No quisiera caer en el presentismo, según el cual los fenómenos históricos se vinculan necesariamente con los actuales, pero sí considero imprescindible evocar en estos tiempos de mediocridad politica a los hombres que hicieron de su vida un modelo de ejemplaridad -un término tan utilizado hoy como carente de gentes en las que encarnarse-. Recordar a Maura y su recta conducta, a Cánovas y su capacidad de construir unas instituciones que duraron 47 años, a pesar de la crisis de 1898, a su estilo de no ejercer el monopolio del poder; a Sagasta y su integración como “viejo pastor” de las diversas  huestes liberales, desde el librecambista Moret hasta el proteccionista Gamazo; a Alvarez -don Melquíades- que pretendía la reforma de España hacia la democracia o, incluso, al mejor de los Indalecio Prieto cuando luchaba sin éxito contra los arrebatos leninistas de Largo Caballero.


La nostalgia de reivindicar a nuestros mejores, quizás porque en ellos también descubrimos la parte más positiva de nosotros mismos, seres humanos capaces de la mayor heroicidad, aunque a veces de la más torticera mezquindad.

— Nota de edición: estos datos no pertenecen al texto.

-- ==== Sys2Proof/Laws/State.lean ====
section
/-! SUPPORT. What each update of a unit leaves: one lemma per field and update, and reading a unit after an update. -/
namespace Sys2Proof.Machine

open Sys2Proof

/-! ## `setHart` changes `harts` only -/

@[simp] theorem setHart_node (s : State) (hk : Nat) (h : Hart) : (setHart s hk h).node = s.node := rfl
@[simp] theorem setHart_cur (s : State) (hk : Nat) (h : Hart) : (setHart s hk h).cur = s.cur := rfl
@[simp] theorem setHart_cores (s : State) (hk : Nat) (h : Hart) : (setHart s hk h).cores = s.cores := rfl
@[simp] theorem setHart_clusters (s : State) (hk : Nat) (h : Hart) : (setHart s hk h).clusters = s.clusters := rfl
@[simp] theorem setHart_dies (s : State) (hk : Nat) (h : Hart) : (setHart s hk h).dies = s.dies := rfl
@[simp] theorem setHart_devs (s : State) (hk : Nat) (h : Hart) : (setHart s hk h).devs = s.devs := rfl
@[simp] theorem setHart_ctxs (s : State) (hk : Nat) (h : Hart) : (setHart s hk h).ctxs = s.ctxs := rfl
@[simp] theorem setHart_queues (s : State) (hk : Nat) (h : Hart) : (setHart s hk h).queues = s.queues := rfl
@[simp] theorem setHart_launches (s : State) (hk : Nat) (h : Hart) : (setHart s hk h).launches = s.launches := rfl
@[simp] theorem setHart_domains (s : State) (hk : Nat) (h : Hart) : (setHart s hk h).domains = s.domains := rfl
@[simp] theorem setHart_commits (s : State) (hk : Nat) (h : Hart) : (setHart s hk h).commits = s.commits := rfl
@[simp] theorem setHart_draws (s : State) (hk : Nat) (h : Hart) : (setHart s hk h).draws = s.draws := rfl
@[simp] theorem setHart_closedDraws (s : State) (hk : Nat) (h : Hart) : (setHart s hk h).closedDraws = s.closedDraws := rfl
@[simp] theorem setHart_sqs (s : State) (hk : Nat) (h : Hart) : (setHart s hk h).sqs = s.sqs := rfl
@[simp] theorem setHart_walks (s : State) (hk : Nat) (h : Hart) : (setHart s hk h).walks = s.walks := rfl
@[simp] theorem setHart_admins (s : State) (hk : Nat) (h : Hart) : (setHart s hk h).admins = s.admins := rfl
@[simp] theorem setHart_jobs (s : State) (hk : Nat) (h : Hart) : (setHart s hk h).jobs = s.jobs := rfl
@[simp] theorem setHart_tokens (s : State) (hk : Nat) (h : Hart) : (setHart s hk h).tokens = s.tokens := rfl
@[simp] theorem setHart_ops (s : State) (hk : Nat) (h : Hart) : (setHart s hk h).ops = s.ops := rfl
@[simp] theorem setHart_revs (s : State) (hk : Nat) (h : Hart) : (setHart s hk h).revs = s.revs := rfl
@[simp] theorem setHart_flights (s : State) (hk : Nat) (h : Hart) : (setHart s hk h).flights = s.flights := rfl
@[simp] theorem setHart_poison (s : State) (hk : Nat) (h : Hart) : (setHart s hk h).poison = s.poison := rfl
@[simp] theorem setHart_forward (s : State) (hk : Nat) (h : Hart) : (setHart s hk h).forward = s.forward := rfl
@[simp] theorem setHart_l2 (s : State) (hk : Nat) (h : Hart) : (setHart s hk h).l2 = s.l2 := rfl
@[simp] theorem setHart_sharers (s : State) (hk : Nat) (h : Hart) : (setHart s hk h).sharers = s.sharers := rfl
@[simp] theorem setHart_skews (s : State) (hk : Nat) (h : Hart) : (setHart s hk h).skews = s.skews := rfl
@[simp] theorem setHart_tbStep (s : State) (hk : Nat) (h : Hart) : (setHart s hk h).tbStep = s.tbStep := rfl
@[simp] theorem setHart_mem (s : State) (hk : Nat) (h : Hart) : (setHart s hk h).mem = s.mem := rfl
@[simp] theorem setHart_inputs (s : State) (hk : Nat) (h : Hart) : (setHart s hk h).inputs = s.inputs := rfl
@[simp] theorem setHart_pending (s : State) (hk : Nat) (h : Hart) : (setHart s hk h).pending = s.pending := rfl
@[simp] theorem setHart_turn (s : State) (hk : Nat) (h : Hart) : (setHart s hk h).turn = s.turn := rfl
@[simp] theorem setHart_nextId (s : State) (hk : Nat) (h : Hart) : (setHart s hk h).nextId = s.nextId := rfl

Hombres que, como hoy ocurre, forman como voluntarios, sin medios, en la lucha contra el fuego; como ayer los jóvenes avanzaban sobre la Dana de Valencia retirando el barro y los escombros.


Porque ya decía don Antonio que no es la debilidad la que provoca la desaparición de las naciones, sino su envilecimiento. Y siempre habrá un dos de mayo que contraste con cualquier fecha funesta de nuestra historia. Y la confianza de que a cada corrupto le corresponderá un juez que le persiga, a cada prevaricador su sentencia, a cada ladrón su castigo. Y a todos los que hacen de la mentira y la ocultación el basamento de su poder, el varapalo de la derrota electoral.


Cien años sin Maura son muchos, demasiados. Pero sigue existiendo una nación que, si bien parece dormida, se arma con palas, de cubos y mangueras para apagar un fuego que no sabe de discrepancias politicas ni de dirigentes que no merecen serlo. 


Y es cierto que la iniquidad de algunos empeora los problemas y retrocede su solución, pero existe siempre la buena gente que, enterrando los rescoldos del fuego, pretende sepultar, junto con ellos, a los que no cumplieron con su deber por evitarlo.


Y cien años después recordamos a un hombre que hizo cuanto estaba en su mano por prevenir ese gran incendio que poco después abrasaría, toda entera, a España.